Possible victims of serial killer
Police charged Maury Travis with the kidnapping and deaths of two women and linked him to the deaths of at least five more.
* Cases in which Travis was charged
** Cases linked to Travis by court documents
*** Other victims that may be connected
1.* FOUND: April 1
VICTIM, AGE: Alysa Greenwade
PLACE: North 60th Street at Caseyville Avenue in Washington Park
METHOD: Strangled, with ligature marks on wrists and ankles.
2.*** FOUND: April 4
VICTIM, AGE: Woman, 44
PLACE: First and St. Clair avenues in East St. Louis
METHOD: Survives but unable to help authorities.
3.** FOUND: May 15
VICTIM, AGE: Teresa Wilson, 36
PLACE: Along Highway 67 near West Alton
METHOD: Autopsy unable to determine the cause of death.
4.* FOUND: May 23
VICTIM, AGE: Betty James, 46
PLACE: Behind the 5700 block of Kennerly Avenue in St. Louis
METHOD: Bound with duct tape, beaten. Cause of death unknown.
5.** FOUND: June 29
VICTIM, AGE: Verona Thompson, 36
PLACE: 16 feet from where Wilson's body had been discovered
METHOD: Cause of death undetermined.
6.** FOUND: Aug. 25
VICTIM, AGE: Yvonne Crues, 50
PLACE: Near 11th Street and St. Clair Avenue in East St. Louis
METHOD: Knees scraped, ligature marks on wrists. Smothered or strangled.
7.** FOUND: Oct. 8
VICTIM, AGE: Brenda Beasley, 33
PLACE: 1500 block of Converse Avenue in East St. Louis
METHOD: Eyes, arms taped. Struck in back of head and suffocated.

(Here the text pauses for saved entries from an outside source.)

theorem rd_showSensor (m : Thermal) (i j : Nat) : (s.showSensor o rs m j).rd o F.THM_SENS_T i =
    if i = j then ofInt 16 (reading rs i) % 2 ^ 16 else s.rd o F.THM_SENS_T i := by
  rw [State.showSensor, rd_wr_other _ _ _ _ _ _ _ (sensKey_ne_admit i j)]
  split
  next h => rw [h, rd_wr_same]; rfl
  next h => exact rd_wr_other _ _ _ _ _ _ _ (sensKey_ne h)

theorem rd_showSensors (m : Thermal) (l : List Nat) (s : State) {i : Nat} (h : i ∈ l ∨ s.rd o F.THM_SENS_T i = ofInt 16 (reading rs i) % 2 ^ 16) :
    (l.foldl (fun s j => s.showSensor o rs m j) s).rd o F.THM_SENS_T i = ofInt 16 (reading rs i) % 2 ^ 16 := by
  induction l generalizing s with
  | nil => exact h.resolve_left List.not_mem_nil
  | cons a l ih =>
    refine ih _ ?_
    rw [rd_showSensor]
    by_cases ha : i = a
    · exact .inr (if_pos ha)
    · rw [if_neg ha]
      exact h.imp_left fun hm => (List.mem_cons.1 hm).resolve_left ha

theorem showSensor_regsOnly (m : Thermal) (j : Nat) : regsOnly s (s.showSensor o rs m j) o [F.THM_SENS_T.key j 0, F.THM_SENS_ADMIT.key j 0] :=
  ((wr_regsOnly _ _ _ _ rfl).mono (by simp)).trans ((wr_regsOnly _ _ _ _ rfl).mono (by simp))

/-- The sensors that tile `t` shows. -/
def tileSensors (rs : List W16) (t : Fin 4) : Sparse Nat :=
  (List.range 8).foldl (fun m k => Sparse.set 0 m k (ofInt 16 (reading rs (t.val * 8 + k)))) []

theorem get_tileSensors (t : Fin 4) {i : Nat} (hi : i < 8) : Sparse.get 0 (tileSensors rs t) i = ofInt 16 (reading rs (t.val * 8 + i)) :=
  get_foldl_set (fun k => ofInt 16 (reading rs (t.val * 8 + k))) _ _ (.inl (List.mem_range.2 hi))

/-- The readings of an update at the tiles. -/
def State.showTiles (s : State) (rs : List W16) : State :=
  allTiles.foldl (fun s t => s.modTile t fun d => { d with sensors := tileSensors rs t }) s

theorem showTiles_spec (s : State) (rs : List W16) : (s.showTiles rs).offices = s.offices ∧ (s.showTiles rs).svc = s.svc ∧
    ∀ t, ((s.showTiles rs).tile t).sensors = tileSensors rs t := by
  refine ⟨rfl, rfl, fun t => ?_⟩
  fin_cases t <;> rfl

/-- What an update shows: the model's clock, the readings in the registers, and those at the tiles. -/
def updateShown (u : State) (o : OfficeId) (rs : List W16) (c : Nat × Nat × Bool) : Prop :=
  (u.off o).thm.clock = c ∧ (∀ i, i < 42 → u.rd o F.THM_SENS_T i = ofInt 16 (reading rs i) % 2 ^ 16) ∧
    ∀ t : Fin 4, ∀ i, i < 8 → Sparse.get 0 (u.tile t).sensors i = ofInt 16 (reading rs (t.val * 8 + i))

theorem rd_of_shown {f : Fld} {i j : Nat} (h : u.shown q = s.shown q) (hf : f.svc = false) (hk : shownKey (f.key i j) = true) :
    u.rd q f i j = s.rd q f i j := rd_of_key hf ((shown_parts h).2.1 _ hk)

theorem shownKey_sens : ∀ i < 42, shownKey (F.THM_SENS_T.key i 0) = true := by decide

theorem updateShown_of_shown {c : Nat × Nat × Bool} (hu : updateShown s o rs c) (h : u.shown o = s.shown o) : updateShown u o rs c := by
  obtain ⟨hclock, hsens, htiles⟩ := hu
  obtain ⟨kclock, -, ktiles⟩ := shown_parts h
  exact ⟨kclock.trans hclock, fun i hi => (rd_of_shown h rfl (shownKey_sens i hi)).trans (hsens i hi), fun t i hi => by rw [ktiles, htiles t i hi]⟩

theorem showSensors_spec (s : State) (o : OfficeId) (rs : List W16) : updateShown (s.showSensors o rs) o rs (s.off o).thm.clock := by
  let m := (s.off o).thm
  let a := allSensors.foldl (fun s j => s.showSensor o rs m j) s
  let b := a.showTiles rs
  let mask := fun lo n => ((List.range n).filter fun j => !m.admits (lo + j)).foldl (fun x j => x + 2 ^ j) 0
  have hw : s.showSensors o rs = (b.wr o F.THM_EXCL_LO_MASK (mask 0 32)).wr o F.THM_EXCL_HI_MASK (mask 32 10) := rfl
  have hclock : (a.off o).thm = m := by
    have hfold : ∀ (l : List Nat) (s : State), ((l.foldl (fun s j => s.showSensor o rs m j) s).off o).thm = (s.off o).thm := fun l s =>
      l.foldlRecOn (motive := fun (u : State) => (u.off o).thm = (s.off o).thm) _ rfl fun u h j _ =>
        ((showSensor_regsOnly m j).field Office.thm fun _ _ _ _ _ _ _ => rfl).trans h
    exact hfold _ s
  obtain ⟨hoff, hsvc, htiles⟩ := showTiles_spec a rs
  have hbo : b.off o = a.off o := by rw [State.off, State.off, hoff]
  have hb : updateShown b o rs m.clock := by
    refine ⟨by rw [hbo, hclock], fun i hi => ?_, fun t i hi => by rw [htiles, get_tileSensors t hi]⟩
    rw [rd_of_regs (congrArg Office.regs hbo) rfl]
    exact rd_showSensors m _ s (.inl (List.mem_range.2 hi))
  rw [hw]
  exact updateShown_of_shown hb ((wr_shown _ _ _ _ (by decide)).trans (wr_shown _ _ _ _ (by decide)))

end Sys2Proof.Machine
end

section
/-! SUPPORT. The model shown and acted on (17 R643, R644, R646, R649, R653), and the update as a whole. -/

namespace Sys2Proof.Machine

variable {s u : State} {o p q : OfficeId} {rs : List W16} {c : Nat × Nat × Bool}

/-- The nodes' registers (R653). -/
def State.showNodes (s : State) (o : OfficeId) (valid : Bool) : State :=
  (List.range 268).foldl (fun s i =>
    let e := (s.off o).estimate i
    ((s.wr o F.THM_NODE_VALID (b2n valid) i).wr o F.THM_NODE_EST (b2n e.2) i).wr o F.THM_NODE_T (centi e.1) i) s

theorem shownKey_between {k : Nat} (h : 0xB0010C * 32 + 27 < k) (h' : k < 0xB01800 * 32) : shownKey k = false := by
  simp only [shownKey, Bool.or_eq_false_iff, Bool.and_eq_false_iff, decide_eq_false_iff_not]
  omega

theorem showNodes_shown (valid : Bool) : (s.showNodes o valid).shown q = s.shown q := by
  have hkey : ∀ i < 268, shownKey (F.THM_NODE_T.key i 0) = false := fun i hi => by
    refine shownKey_between ?_ ?_ <;> simp only [Fld.key, Fld.addr, F.THM_NODE_T, mkA] <;> omega
  refine foldl_shown _ _ (fun u i hi => ?_) s
  dsimp only
  rw [wr_shown _ _ _ _ (hkey i (List.mem_range.1 hi)), wr_shown _ _ _ _ (shownKey_of_lo _ _ _ (by decide) (by decide) (by decide)),
    wr_shown _ _ _ _ (shownKey_of_lo _ _ _ (by decide) (by decide) (by decide))]

/-- `THM_STAT.VALID`, and the notice of its change (R644). -/
def State.showValid (s : State) (o : OfficeId) (valid : Bool) : State :=
  if s.flag o F.THM_STAT_VALID = valid then s else (s.wr o F.THM_STAT_VALID (b2n valid)).raise o 0x0E0B (le 1 (b2n valid))

theorem showValid_spec (valid : Bool) (hu : updateShown s o rs c) : let u := s.showValid o valid
    updateShown u o rs c ∧ u.flag o F.THM_STAT_VALID = valid := by
  intro u
  by_cases h : s.flag o F.THM_STAT_VALID = valid
  · rw [show u = s from if_pos h]
    exact ⟨hu, h⟩
  · let a := s.wr o F.THM_STAT_VALID (b2n valid)
    have hw : u = a.raise o 0x0E0B (le 1 (b2n valid)) := if_neg h
    have ha : regsOnly s a o [F.THM_STAT_VALID.key 0 0] := wr_regsOnly _ _ _ _ rfl
    obtain ⟨hclock, hsens, htiles⟩ := hu
    have hsa : updateShown a o rs c := by
      refine ⟨by rw [ha.field Office.thm fun _ _ _ _ _ _ _ => rfl, hclock], fun i hi => ?_, fun t i hi => by rw [ha.tile, htiles t i hi]⟩
      rw [rd_wr_other _ _ _ _ _ _ _ ?_, hsens i hi]
      simp only [Fld.key, Fld.addr, F.THM_SENS_T, F.THM_STAT_VALID, mkA, mkF]
      omega
    rw [hw]
    refine ⟨updateShown_of_shown hsa (raise_shown _ _), ?_⟩
    rw [State.flag, (raise_noticesOnly (s := a) (o := o) _ _).rd (by decide), rd_wr_same]
    cases valid <;> rfl

/-- What follows from the nodes' temperatures: the NVM and fuse windows and the emitters' shutdown (R476, R488, R625). -/
def State.followNodes (s : State) (o : OfficeId) (valid : Bool) : State :=
  let inside := fun i lo hi => valid && decide (lo ≤ toInt 16 (s.rd o F.THM_NODE_T i)) && decide (toInt 16 (s.rd o F.THM_NODE_T i) ≤ hi)
  ([OfficeId.A, .B].foldl (fun s x =>
    (s.wr x F.SEC_STAT_NVM_WIN (b2n (inside (265 + officeBit x) (-2000) 8500))).wr x F.SEC_STAT_FUSE_WIN (b2n (s.fuseOpen o))) s).checkShut

theorem followNodes_shown (valid : Bool) : (s.followNodes o valid).shown q = s.shown q := by
  unfold State.followNodes
  rw [checkShut_shown]
  exact foldl_shown _ _ (fun u x _ => by rw [wr_shown _ _ _ _ (by decide), wr_shown _ _ _ _ (by decide)]) s

theorem validFlag_of_shown (h : u.shown q = s.shown q) : u.flag q F.THM_STAT_VALID = s.flag q F.THM_STAT_VALID := by
  rw [State.flag, State.flag, rd_of_shown h rfl (by decide)]

theorem showModel_spec (valid : Bool) (t : Rat × Nat) (hu : updateShown s o rs c) : let u := s.showModel o valid t
    updateShown u o rs c ∧ u.flag o F.THM_STAT_VALID = valid := by
  intro u
  let a := ((s.showNodes o valid).wr o F.THM_STAT_T_MAX (centi t.1)).wr o F.THM_STAT_NODE t.2
  have ha : a.shown o = s.shown o :=
    (wr_shown _ _ _ _ (by decide)).trans ((wr_shown _ _ _ _ (by decide)).trans (showNodes_shown valid))
  have hw : u = (a.showValid o valid).followNodes o valid := rfl
  obtain ⟨hb, hflag⟩ := showValid_spec valid (updateShown_of_shown hu ha)
  rw [hw]
  refine ⟨updateShown_of_shown hb (followNodes_shown valid), ?_⟩
  exact (validFlag_of_shown (followNodes_shown valid)).trans hflag

/-- The level evaluated or the orderly stop begun, and the hot set sent again where it is due (R646, R647, R649). -/
def State.modelActed (s : State) (o : OfficeId) (valid : Bool) (t : Rat) : State :=
  let stop := valid && decide (((s.rd o F.THM_CFG_T_STOP : Nat) : Rat) ≤ t)
  let run := if stop then (s.off o).thm.stopRun + 1 else 0
  let s := s.modThm o fun m => { m with stopRun := run }
  let s := if 3 ≤ run ∧ s.flag o F.THM_STAT_STOPPED = false then s.orderlyStop o 0 else s.evalLevel o t valid
  let level := s.srd F.THM_STAT_LEVEL
  (if 5 ≤ level ∧ (s.off o).thm.hotAt + s.dwell o ≤ s.now then s.sendHot o level else s).latchCauses

theorem modelActed_shown (valid : Bool) (t : Rat) : (s.modelActed o valid t).shown q = s.shown q := by
  have hrun : ∀ n, (s.modThm o fun m => { m with stopRun := n }).shown q = s.shown q := fun n => modThm_shown _ fun _ => rfl
  simp [State.modelActed, hrun]

/-- An update by the owner, when its time has come. -/
def State.modelUpdated (s : State) (o : OfficeId) (rs : List W16) : State :=
  let a := (s.modelStepped o rs).sensorsJudged o rs (s.off o).thm
  let valid := decide (10 ≤ (a.off o).thm.updates)
  let x := a.tMax o rs valid
  ((x.2.showSensors o rs).showModel o valid x.1).modelActed o valid x.1.1

theorem thermalModelUpdate_runs (hr : (s.off o).inReset = false) (ho : s.owns o = true)
    (ht : (s.off o).thm.updates = 0 ∨ (s.off o).thm.lastAt + 150000 ≤ s.now) :
    exec (.thermalModelUpdate o rs) s = .next (s.modelUpdated o rs) := by
  refine congrArg Host.Outcome.next (if_neg ?_)
  rw [hr, ho]
  rintro (h | h | ⟨h0, hlt⟩)
  · exact Bool.false_ne_true h
  · exact Bool.false_ne_true h.symm
  · exact ht.elim h0 fun h => absurd hlt (Nat.not_lt.2 h)

theorem thermalModelUpdate_idle (h : ¬ ((s.off o).inReset = false ∧ s.owns o = true ∧
    ((s.off o).thm.updates = 0 ∨ (s.off o).thm.lastAt + 150000 ≤ s.now))) : exec (.thermalModelUpdate o rs) s = .next s := by
  refine congrArg Host.Outcome.next (if_pos ?_)
  cases hr : (s.off o).inReset with
  | true => exact .inl rfl
  | false =>
    cases ho : s.owns o with
    | false => exact .inr (.inl rfl)
    | true => exact .inr (.inr ⟨fun h0 => h ⟨hr, ho, .inl h0⟩, Nat.lt_of_not_le fun hle => h ⟨hr, ho, .inr hle⟩⟩)

theorem modelUpdated_spec (s : State) (o : OfficeId) (rs : List W16) : let u := s.modelUpdated o rs
    updateShown u o rs ((s.off o).thm.updates + 1, s.now, false) ∧ u.flag o F.THM_STAT_VALID = decide (10 ≤ (s.off o).thm.updates + 1) := by
  intro u
  let a := (s.modelStepped o rs).sensorsJudged o rs (s.off o).thm
  let valid := decide (10 ≤ (a.off o).thm.updates)
  let x := a.tMax o rs valid
  have ha : (a.off o).thm.clock = ((s.off o).thm.updates + 1, s.now, false) :=
    (shown_parts (sensorsJudged_shown _)).1.trans (modelStepped_clock s o rs)
  have hvalid : valid = decide (10 ≤ (s.off o).thm.updates + 1) := by
    have hupd : (a.off o).thm.updates = (s.off o).thm.updates + 1 := congrArg (·.1) ha
    rw [← hupd]
  have hx : (x.2.off o).thm.clock = ((s.off o).thm.updates + 1, s.now, false) := (shown_parts (tMax_shown valid)).1.trans ha
  obtain ⟨hmodel, hflag⟩ := showModel_spec valid x.1 (showSensors_spec x.2 o rs)
  have hu : u.shown o = ((x.2.showSensors o rs).showModel o valid x.1).shown o := modelActed_shown valid x.1.1
  rw [← hx, ← hvalid]
  exact ⟨updateShown_of_shown hmodel hu, (validFlag_of_shown hu).trans hflag⟩

end Sys2Proof.Machine
end

section
/-! SUPPORT. O54, the thermal model, page commands, check-bit test mode and host reads of arrays (17 R643 to R648; 18 R677 to R684). -/

namespace Sys2Proof.Machine

variable {s : State} {o : OfficeId} {v : W32} {rs : List W16}

theorem thermalModelUpdate_spec (hr : (s.off o).inReset = false) (ho : s.owns o = true)
    (ht : (s.off o).thm.updates = 0 ∨ (s.off o).thm.lastAt + 150000 ≤ s.now) : gives (.thermalModelUpdate o rs) s fun u =>
      (u.off o).thm.updates = (s.off o).thm.updates + 1 ∧ (u.off o).thm.lastAt = s.now ∧ (u.off o).thm.ack = false ∧
        (∀ i, i < 42 → u.rd o F.THM_SENS_T i = ofInt 16 (reading rs i) % 2 ^ 16) ∧
        u.flag o F.THM_STAT_VALID = decide (10 ≤ (s.off o).thm.updates + 1) ∧
        (∀ t : Fin 4, ∀ i, i < 8 → Sparse.get 0 (u.tile t).sensors i = ofInt 16 (reading rs (t.val * 8 + i))) ∧ kept s u := by
  have hrun := thermalModelUpdate_runs (rs := rs) hr ho ht
  obtain ⟨⟨hclock, hsens, htiles⟩, hflag⟩ := modelUpdated_spec s o rs
  have hkept : kept s (s.modelUpdated o rs) := by
    have hc := execThermalModelUpdate_completes s o rs
    rw [show execThermalModelUpdate o rs s = .next (s.modelUpdated o rs) from hrun, completes_next] at hc
    exact (kept_iff_held _ _).2 hc
  exact ⟨_, hrun, congrArg (·.1) hclock, congrArg (·.2.1) hclock, congrArg (·.2.2) hclock, hsens, hflag, htiles, hkept⟩

theorem refresh_queues {a page : Nat} (hw : writable s o F.ERR_PAGE_CMD_GO.off v.toNat) (hgo : v.getLsbD 31 = true)
    (hb : s.flag o F.ERR_PAGE_CMD_BUSY = false) (ha : v.toNat / 2 ^ 20 % 16 = a) (hp : v.toNat % 2 ^ 20 = page) (hx : pageExists a page = true)
    (hop : v.toNat / 2 ^ 28 % 4 = 0) (h3 : a ≤ 3) : gives (.refresh o v) s fun u => u.rd o F.ERR_PAGE_CMD_BUSY = 1 ∧
      (u.off o).mrg.jobs = (s.off o).mrg.jobs ++ [.refresh a page] ∧ (u.off o).arr = (s.off o).arr ∧ onlyOff s u o ∧ u.out = s.out := by
  subst ha hp
  obtain ⟨u, hu, he⟩ := writePageCmd_of_writable hw hgo
  rw [pageCmd_free hu hb hx, if_pos hop] at he
  have h := startRefresh_queues (x := v.toNat) hu h3
  rw [bitsOf_low] at h
  exact ⟨_, congrArg Host.Outcome.next he, h⟩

Oct. 28 - Police say in a Post-Dispatch story that the deaths may be the work of a serial killer.
8.*** FOUND: Jan. 30
VICTIM, AGE: Black woman
PLACE: Near mile marker 22 on Interstate 64 in St. Clair County
METHOD: Autopsy was not able to determine a cause of death.
9.*** FOUND: March 11
VICTIM, AGE: Black woman
PLACE: Near mile marker 23 on Interstate 70 in Madison County
METHOD: Cause of death has not been determined.
10.*** FOUND: March 28
VICTIM: Black woman
PLACE: Just off Illinois Route 3 in Columbia, in Monroe County
METHOD: Cause of death unknown. Police have tentative identification.
April 3 - Investigators say that they are treating the deaths of the three unidentified women found in the Metro East as if they are connected to the six murders that they believe are the work of a serial killer. The women may have been killed months earlier. In all nine cases, the bodies were dumped, usually along a major thoroughfare.
May 19 - The Post-Dispatch prints a profile of murder victim Teresa Wilson, written by reporter Bill Smith.
May 24 - Smith receives a letter at the Post-Dispatch from someone commenting on the Wilson story and offering to tell where other bodies are located if Smith writes a story about Greenwade. It is accompanied by a map marked with an "X" and instructions to search within a 50-yard radius of the spot.
11.** FOUND: May 25
VICTIM, AGE: Black woman
PLACE: Police find skeleton at the spot marked with the "X"
METHOD: Unknown cause of death. Body may have been there for several months.
June 3 - After determining the map was downloaded over the Internet from Expedia.com, the FBI learns the computer address of the only person seeking a map of that area between publication of the Wilson story and arrival of the letter. It leads to Maury Troy Travis.
June 4 - Authorities put Travis under 24-hour surveillance.
June 7 - The FBI and local police take Travis, 36, in for questioning and serve a search warrant on his home at 1001 Ford Drive in Ferguson. Magistrate Judge Clifford Proud in East St. Louis signs but seals court documents charging Travis with kidnapping and linking him to the deaths of at least seven women.
June 10 - Proud unseals the charges. Later, Travis is found dead in his jail cell.